Comincia il mito di chi?

di Luigi Faragalli

I ragazzi della Moviemax devono decisamente affidarsi ad un altro copywriter.
Voglio infatti sperare che Marco Dell'Utri, Rudolph Gentile e Luca Dammico non abbiano partorito da soli il rutilante strillo appiccicato al lancio di Natural City ma siano stati semplicemente le vittime distratte di un autore pubblicitario folle.
Lo spero anche perché un capro espiatorio in casi come questo serve proprio, un Benjamin Malaussène, se non presente in ditta, è da assumere per l'occasione.
Chiariamo, non ce l'ho con loro, anzi, ben vengano compagnie nuove ed aggressive, capaci di portare in Italia titoli che altrimenti nel nostro paese resterebbero accessibili soltanto ad una ristretta cerchia di appassionati e di addetti ai lavori. Lodevole anche l'iniziativa umanitaria della Moviemax: la casa di distribuzione ha infatti annunciato che la sua parte d'incasso relativa al primo giorno di programmazione di Natural City verrà completamente devoluta agli orfani dello tsunami.
Tutto bene quindi, quello slogan però... mamma mia!

Leggiamo insieme:

"Finisce l'era di Blade Runner, inizia il mito di Natural City".
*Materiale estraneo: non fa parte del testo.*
theorem State.bootFirm_settled {w u : State} (hv : u.bootView = w.bootView) (hc : w.ks.checkOk = false) (hb : w.boot.booting = true)
    (hh : w.boot.romHalt = false) : BootSettled w ((u.bootFirm).requeued w.evr.queue).findings := by
  have huc : u.ks.checkOk = false := (congrArg (fun x => x.ks.checkOk) hv).trans hc
  obtain ⟨half, k, vs, p, tn, hf, h1, h2⟩ := State.bootFirm_bootView huc
  rw [hv] at hf
  have ht := (State.findings_bootView (u.bootFirm.requeued w.evr.queue)).trans ((State.requeued_bootView ..).trans hf)
  generalize hx : ((u.bootFirm).requeued w.evr.queue).findings = t at ht
  have hkeys : t.keys = k := congrArg BootView.keys ht
  have hks : t.ks = w.bootView.checked.ks := congrArg BootView.ks ht
  have hcfg : t.cfg = (w.bootView.checked.rebuilt half k vs).cfg := congrArg BootView.cfg ht
  have hvoids : t.boot.voids = vs := congrArg BootView.voids ht
  have hpol : t.par.policyBk = p := congrArg BootView.policyBk ht
  have htn : t.hiu.tn = tn := congrArg BootView.tn ht
  have hhalt : t.boot.romHalt = false := (congrArg BootView.romHalt ht).trans hh
  have hbt : (!t.boot.romHalt) = w.boot.booting := by rw [hhalt, hb]; rfl
  refine ⟨?_, ?_, ?_, ?_, ?_, ?_, ?_, ?_⟩
  · rw [ht, hbt, hhalt, hks, hkeys, hcfg, hvoids, hpol, htn, ← hh]
    rfl
  · rw [hkeys, h1]
  · rw [hkeys, h2]
  · intro a ha
    rw [hcfg]
    have hj := jAddr_above (!half) 0
    exact (byteAt_clearBytes ..).trans (if_neg (by omega))
  · rw [hks]
    rfl
  · rw [hks, hhalt]
    rfl
  · rw [hhalt]
    exact fun h => absurd h (by decide)
  · rw [← hx]
    exact QueueGrows.trans (t := u.bootFirm.requeued w.evr.queue) (.of_evr rfl) (State.findings_queue _)

/-- **A boot settles what stood at its first step's end.** -/
theorem State.bootFrom_settled {fresh : Bool} {cause : BitVec 4} {obs : BootObs} {s w : State}
    (hw : (s.bootStart cause obs).evrStarted fresh = w) (hc : w.ks.checkOk = false) (h1 : w.keys.t1 = []) (h2 : w.keys.t2 = [])
    (hb : w.boot.booting = true) (hh : w.boot.romHalt = false) : BootSettled w (s.bootFrom fresh cause obs) := by
  have hp := w.bootPicked_bootView obs
  cases h : (w.bootPicked obs).1.halt with
  | true =>
    rw [State.bootFrom_halts hw h]
    exact State.haltRom_settled ((State.requeued_bootView ..).trans hp) hc h1 h2 rfl
  | false =>
    rw [State.bootFrom_runs hw h]
    exact State.bootFirm_settled ((State.identify_bootView ..).trans hp) hc hb hh

/-! ## What begins a boot (R663, R664, R653) -/

/-- A command that begins a boot with cause `k`, and the state in which it does. -/
def BootBegins (o : BootObs) (c : Instr) (k : BitVec 4) (s : State) : Prop :=
  (c = .powerOn o ∧ k = 0 ∧ s.boot.booting = true ∧ s.pwr.mainOk = false ∧ s.pwr.quiesce = false ∧ s.hw.aux = true ∧
      s.hw.softStart = true) ∨
    (c = .moduleReset o ∧ s.boot.request = some k ∧ s.pwr.quiesce = false ∧ s.anc.queue = []) ∨
    (c = .mainPowerReturn o ∧ k = 5 ∧ s.pwr.quiesce = true ∧ s.pwr.quiesceStep = 7 ∧ s.hw.aux = true)

theorem powerOn_boots {o : BootObs} {s : State} (hb : s.boot.booting = true) (hm : s.pwr.mainOk = false) (hq : s.pwr.quiesce = false)
    (ha : s.hw.aux = true) (hs : s.hw.softStart = true) : exec (.powerOn o) s = .next (s.cold.bootFrom true 0 o) :=
  if_neg (by simp [hb, hm, hq, ha, hs])

theorem drainAnchors_idle (n : Nat) {s : State} (h : s.anc.queue = []) : drainAnchors n s = s := by
  cases n with
  | zero => rfl
  | succ n => exact if_pos (by rw [h]; rfl)

theorem moduleReset_boots {o : BootObs} {k : BitVec 4} {s : State} (hr : s.boot.request = some k) (hq : s.pwr.quiesce = false)
    (ha : s.anc.queue = []) : exec (.moduleReset o) s = .next (s.warm.bootFrom false k o) := by
  simp only [exec, execModuleReset, hr, hq, drainAnchors_idle _ ha, Bool.false_eq_true, if_false]

theorem mainPowerReturn_boots {o : BootObs} {s : State} (hq : s.pwr.quiesce = true) (hs : s.pwr.quiesceStep = 7)
    (ha : s.hw.aux = true) :
    exec (.mainPowerReturn o) s = .next ((s.event 1145 0x0503 s.pwr.quiesceStep 0 0 0).warm.bootFrom false 5 o) :=
  if_neg (by simp [hq, hs, ha])

/-- The state `b` after the reset, from which the boot runs: cold, but that a reset without an absence of 3V3_AUX keeps the record store
and the charge. -/
structure BootBase (fresh : Bool) (c : Instr) (o : BootObs) (k : BitVec 4) (s b : State) : Prop where
  exec : exec c s = .next (b.bootFrom fresh k o)
  view : b.bootView = { s.bootView.cold with
    charge := b.pwr.charge, store := b.evr.store, head := b.evr.head, ceiling := b.evr.ceiling }
  kept : k ≠ 0 → fresh = false ∧ b.evr.store = s.evr.store ∧ b.evr.head = s.evr.head ∧ b.pwr.charge = s.pwr.charge
  anew : c = .powerOn o → b.evr = {}

theorem BootBegins.base {o : BootObs} {c : Instr} {k : BitVec 4} {s : State} (h : BootBegins o c k s) :
    ∃ (fresh : Bool) (b : State), BootBase fresh c o k s b := by
  rcases h with ⟨rfl, rfl, hb, hm, hq, ha, hs⟩ | ⟨rfl, hr, hq, ha⟩ | ⟨rfl, rfl, hq, hs, ha⟩
  · exact ⟨true, s.cold, powerOn_boots hb hm hq ha hs, s.cold_bootView, fun h => absurd rfl h, fun _ => rfl⟩
  · exact ⟨false, s.warm, moduleReset_boots hr hq ha, s.warm_bootView, fun _ => ⟨rfl, rfl, rfl, rfl⟩, fun h => by cases h⟩
  · have hv := s.event_bootView 1145 0x0503 s.pwr.quiesceStep 0 0 0
    refine ⟨false, _, mainPowerReturn_boots hq hs ha, (State.warm_bootView _).trans ?_, fun _ => ⟨rfl, ?_, ?_, ?_⟩, fun h => by cases h⟩
    · rw [hv]
      rfl
    · exact congrArg BootView.store hv
    · exact congrArg BootView.head hv
    · exact congrArg BootView.charge hv

section
variable {fresh : Bool} {c : Instr} {o : BootObs} {k : BitVec 4} {s b : State} (hb : BootBase fresh c o k s b)
include hb

/-- Step 1 leaves the reset state powered up, with the anchor store as its repair leaves it. -/
theorem BootBase.started_view : ∃ (ws : Tbl DWord) (wear : Tbl Nat) (lost : Tbl Bool),
    (b.bootStart k o).bootView = ({ b.bootView with
      now := s.deviceTime, words := ws, wear := wear, lost := lost, shadow := none }).poweredUp k o ∧
    (s.anc.shadow = none → ws = s.anc.words ∧ wear = s.anc.wear ∧ lost = s.anc.lost) ∧
    (∀ w vs, s.anc.shadow = some (w, vs) → ws = (ancPut s.anc w vs).words) := by
  have hd : b.deviceTime = s.deviceTime := by
    have hu : b.backupUs = s.backupUs := congrArg BootView.backupUs hb.view
    simp only [State.deviceTime, State.tsc, hu]
  have hsh : b.anc.shadow = s.anc.shadow := congrArg BootView.shadow hb.view
  have hwords : b.anc.words = s.anc.words := congrArg BootView.words hb.view
  have hwear : b.anc.wear = s.anc.wear := congrArg BootView.wear hb.view
  have hlost : b.anc.lost = s.anc.lost := congrArg BootView.lost hb.view
  rw [State.bootStart_bootView, hd]
  cases h : s.anc.shadow with
  | none =>
    refine ⟨s.anc.words, s.anc.wear, s.anc.lost, ?_, fun _ => ⟨rfl, rfl, rfl⟩, nofun⟩
    rw [State.anchorsRepair_idle { b with now := s.deviceTime } (hsh.trans h), ← hwords, ← hwear, ← hlost, ← h, ← hsh]
    rfl
  | some x =>
    obtain ⟨w, vs⟩ := x
    obtain ⟨wear, lost, hr⟩ := State.anchorsRepair_bootView (s := { b with now := s.deviceTime }) (hsh.trans h)
    refine ⟨_, wear, lost, (congrArg (BootView.poweredUp · k o) hr).trans rfl, nofun, ?_⟩
    rintro w' vs' ⟨⟩
    exact ancPut_words_congr _ _ hwords

theorem BootBase.settled : BootSettled ((b.bootStart k o).evrStarted fresh) (b.bootFrom fresh k o) := by
  obtain ⟨ws, wear, lost, hv, -, -⟩ := hb.started_view
  obtain ⟨st, hd, ce, he, -⟩ := (b.bootStart k o).evrStarted_bootView fresh
  rw [hv, hb.view] at he
  refine State.bootFrom_settled rfl ?_ ?_ ?_ ?_ ?_
  · exact congrArg (fun v => v.ks.checkOk) he
  · exact congrArg (fun v => v.keys.t1) he
  · exact congrArg (fun v => v.keys.t2) he
  · exact congrArg BootView.booting he
  · exact congrArg BootView.romHalt he

end

end Sys2Proof.Machine
end

section
/-! PROOFS. What a boot keeps and loses, and what completes it (18_startup_and_reset.md R663 to R675). -/

namespace Sys2Proof.Machine

/-! ## A boot after any reset -/

/-- **What a boot keeps and loses**: the statement's clause for each command that begins one. -/
theorem BootBegins.outcome {o : BootObs} {c : Instr} {k : BitVec 4} {s : State} (h : BootBegins o c k s) :
    ∃ t : State, exec c s = .next t ∧ t.now = s.deviceTime ∧ t.backupUs = s.backupUs ∧ t.boot.cause = k ∧
      t.boot.booting = (!t.boot.romHalt) ∧ t.boot.request = none ∧ t.ks = { s.ks with checkOk := t.ks.checkOk } ∧
      (t.ks.checkOk = true → s.ks.loaded = true ∧ s.ks.integrity = drkWord (natBe 32 s.ks.drk.toNat)) ∧
      (t.boot.romHalt = false → s.ks.loaded = true → s.ks.integrity = drkWord (natBe 32 s.ks.drk.toNat) → t.ks.checkOk = true) ∧
      (s.anc.shadow = none → t.anc.words = s.anc.words ∧ t.anc.wear = s.anc.wear) ∧ t.anc.shadow = none ∧
      (∀ (w : Nat) (vs : List DWord), s.anc.shadow = some (w, vs) → t.anc.words = (ancPut s.anc w vs).words ∧
        (c = .powerOn o → ⟨1146, 0x0A09, w32 w, w32 vs.length, 0, 0⟩ ∈ t.evr.queue)) ∧ t.anc.queue = [] ∧ t.mem = [] ∧
      t.keys.t1 = [] ∧ t.keys.t2 = [] ∧
      t.pay.sess = [] ∧ t.deck.ent = [] ∧ t.eng.eng = [] ∧ t.tg.rules = [] ∧ t.tg.en = false ∧ t.rng = {} ∧ t.hiu.dpUp = false ∧
      t.hiu.linkUp = (!s.hw.perst) ∧ t.hiu.serial = s.hiu.serial ∧ t.pwr.mainOk = true ∧ t.pwr.quiesce = false ∧
      t.pwr.full = o.fullCharge ∧ t.pwr.outstanding = 0 ∧ t.par.cond = o.cond ∧ (t.boot.romHalt = true → t.hiu.idState = 5) ∧
      t.hw = { s.hw with softStart := true, charger := true } ∧
      (k ≠ 0 → t.evr.store = s.evr.store ∧ t.evr.head = s.evr.head ∧ t.pwr.charge = s.pwr.charge) ∧
      (∀ a, a < 0x2000000 → byteAt 0xFF t.cfg.flash a = byteAt 0xFF s.cfg.flash a) ∧ t.free = s.free ∧ t.pending = s.pending := by
  obtain ⟨fresh, b, hb⟩ := h.base
  obtain ⟨ws, wear, lost, hst, hnone, hsome⟩ := hb.started_view
  obtain ⟨st, head, ceil, hw, hkept⟩ := (b.bootStart k o).evrStarted_bootView fresh
  have hset := hb.settled
  rw [hst] at hw
  generalize hwd : (b.bootStart k o).evrStarted fresh = w at hw hset
  generalize htd : b.bootFrom fresh k o = t at hset
  have ht := hset.view
  rw [hb.view] at hw
  rw [hw] at ht
  have hwks : w.ks = { s.ks with checkOk := false } := congrArg BootView.ks hw
  have hks := hset.ks
  have hcheck := hset.checked
  rw [hwks] at hks hcheck
  refine ⟨t, hb.exec.trans (by rw [htd]), congrArg BootView.now ht, congrArg BootView.backupUs ht, congrArg BootView.cause ht,
    congrArg BootView.booting ht, congrArg BootView.request ht, hks, ?_, ?_, ?_, congrArg BootView.shadow ht, ?_,
    congrArg BootView.queue ht, congrArg BootView.mem ht, hset.t1, hset.t2, congrArg (fun v => v.pay.sess) ht,
    congrArg (fun v => v.deck.ent) ht, congrArg BootView.eng ht, congrArg (fun v => v.tg.rules) ht, congrArg (fun v => v.tg.en) ht,
    congrArg BootView.rng ht, congrArg BootView.dpUp ht, congrArg BootView.linkUp ht, congrArg BootView.serial ht,
    congrArg BootView.mainOk ht, congrArg BootView.quiesce ht, congrArg BootView.full ht, congrArg BootView.outstanding ht,
    congrArg BootView.cond ht, hset.idState, congrArg BootView.hw ht, ?_, ?_, congrArg BootView.free ht, congrArg BootView.pending ht⟩
  · intro hc
    rw [hcheck] at hc
    simpa using (Bool.and_eq_true_iff.1 hc).2
  · intro hr hl hi
    simp [hcheck, hr, hl, hi]
  · intro hs
    obtain ⟨h1, h2, -⟩ := hnone hs
    exact ⟨(congrArg BootView.words ht).trans h1, (congrArg BootView.wear ht).trans h2⟩
  · intro a vs hs
    refine ⟨(congrArg BootView.words ht).trans (hsome a vs hs), fun hc => ?_⟩
    have hshadow : b.anc.shadow = some (a, vs) := (congrArg BootView.shadow hb.view).trans hs
    have hrec := State.anchorsRepair_recorded (s := { b with now := b.deviceTime }) hshadow (hb.anew hc)
    have hq : w.evr.queue = (b.bootStart k o).evr.queue := by rw [← hwd, State.evrStarted_queue]
    exact hset.queue.grows.subset (hq ▸ (State.bootStart_queue k o b).grows.subset hrec)
  · intro hk
    obtain ⟨rfl, hstore, hhead, hcharge⟩ := hb.kept hk
    obtain ⟨h1, h2⟩ := hkept
    have hs1 : (b.bootStart k o).evr.store = b.evr.store := congrArg BootView.store hst
    have hs2 : (b.bootStart k o).evr.head = b.evr.head := congrArg BootView.head hst
    exact ⟨((congrArg BootView.store ht).trans h1).trans (hs1.trans hstore),
      ((congrArg BootView.head ht).trans h2).trans (hs2.trans hhead), (congrArg BootView.charge ht).trans hcharge⟩
  · intro a ha
    have hcfg : w.cfg.flash = s.cfg.flash := congrArg (fun v => v.cfg.flash) hw
    rw [hset.flash a ha, hcfg]

end Sys2Proof.Machine
end

section
/-! PROOFS. The key state words that a boot rebuilds from the journal (06_key_hierarchy.md R263, R266, R267; 18_startup_and_reset.md
R664). -/

namespace Sys2Proof.Machine

/-! ## Tables written entry by entry -/

/-- A table into which `f i` has been written at each index `i` of a list. -/
theorem tblGet_fill {α : Type} [DecidableEq α] (d : α) (f : Nat → α) (l : List Nat) (t : Tbl α) (h : tblWf d t) (k : Nat) :
    tblGet d (l.foldl (fun t i => tblSet d i (f i) t) t) k = if k ∈ l then f k else tblGet d t k := by
  induction l generalizing t with
  | nil => simp
  | cons i l ih =>
    rw [List.foldl_cons, ih _ (tblSet_wf d i _ t h), tblGet_tblSet d i k _ t h]
    by_cases hl : k ∈ l
    · simp [hl]
    · by_cases hi : i = k
      · simp [hi]
      · simp [hl, hi, Ne.symm hi]

/-- An anchor word is told by the store's words and the lost ones. -/
theorem State.ancGet_eq {s t : State} (hw : t.anc.words = s.anc.words) (hl : t.anc.lost = s.anc.lost) (k : Nat) :
    t.ancGet k = s.ancGet k := by
  rw [State.ancGet, hw, hl]
  rfl

/-! ## Reading the journal back -/

theorem all_erased_iff (b : Bytes) : b.all (fun x => x == 0xFF) = true ↔ b = List.replicate b.length 0xFF := by
  simp [List.eq_replicate_iff]

theorem State.flashRead_length (s : State) (a n : Nat) : (s.flashRead a n).length = n := bytesAt_length ..

theorem State.jScan_erased {s : State} {half : Bool} {i : Nat} (n : Nat)
    (h : s.flashRead (jAddr half i) 32 = List.replicate 32 0xFF) : s.jScan half (n + 1) i = [] := by
  rw [State.jScan]
  exact if_pos ((all_erased_iff _).2 (by rw [State.flashRead_length, h]))

theorem State.jScan_record {s : State} {half : Bool} {i : Nat} (n : Nat)
    (h : s.flashRead (jAddr half i) 32 ≠ List.replicate 32 0xFF) :
    s.jScan half (n + 1) i = jRecOf (s.flashRead (jAddr half i) 32) :: s.jScan half n (i + 1) := by
  rw [State.jScan]
  refine if_neg (fun he => h ?_)
  rw [(all_erased_iff _).1 he, State.flashRead_length]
Però, una robetta senza pretese, non una sbruffonata, no, una cosetta contenuta, elegante, un paragone appena accennato.
Ma dico, ma cosa diavolo fate? E' uno slogan da utilizzare questo? Poniamo il caso di trovarci per pura ventura di fronte ad un film effettivamente meraviglioso, e posso giurare che così non è, soltanto il manto benevolo del ricordo, in ogni caso, basta al pur sempre magnifico Blade Runner per far valere quell'aura di mitologia moderna che hanno pochissime cose e quindi surclassare il rivale, inevitabilmente. Blade Runner è come Babbo Natale e come il muro di Berlino, ci sono cose che entrano nella cultura di un popolo, altre addirittura nella cultura di un pezzo di mondo, altre del mondo intero. Mi duole dirlo ma temo che nulla di tutto questo sia alla portata di Natural City.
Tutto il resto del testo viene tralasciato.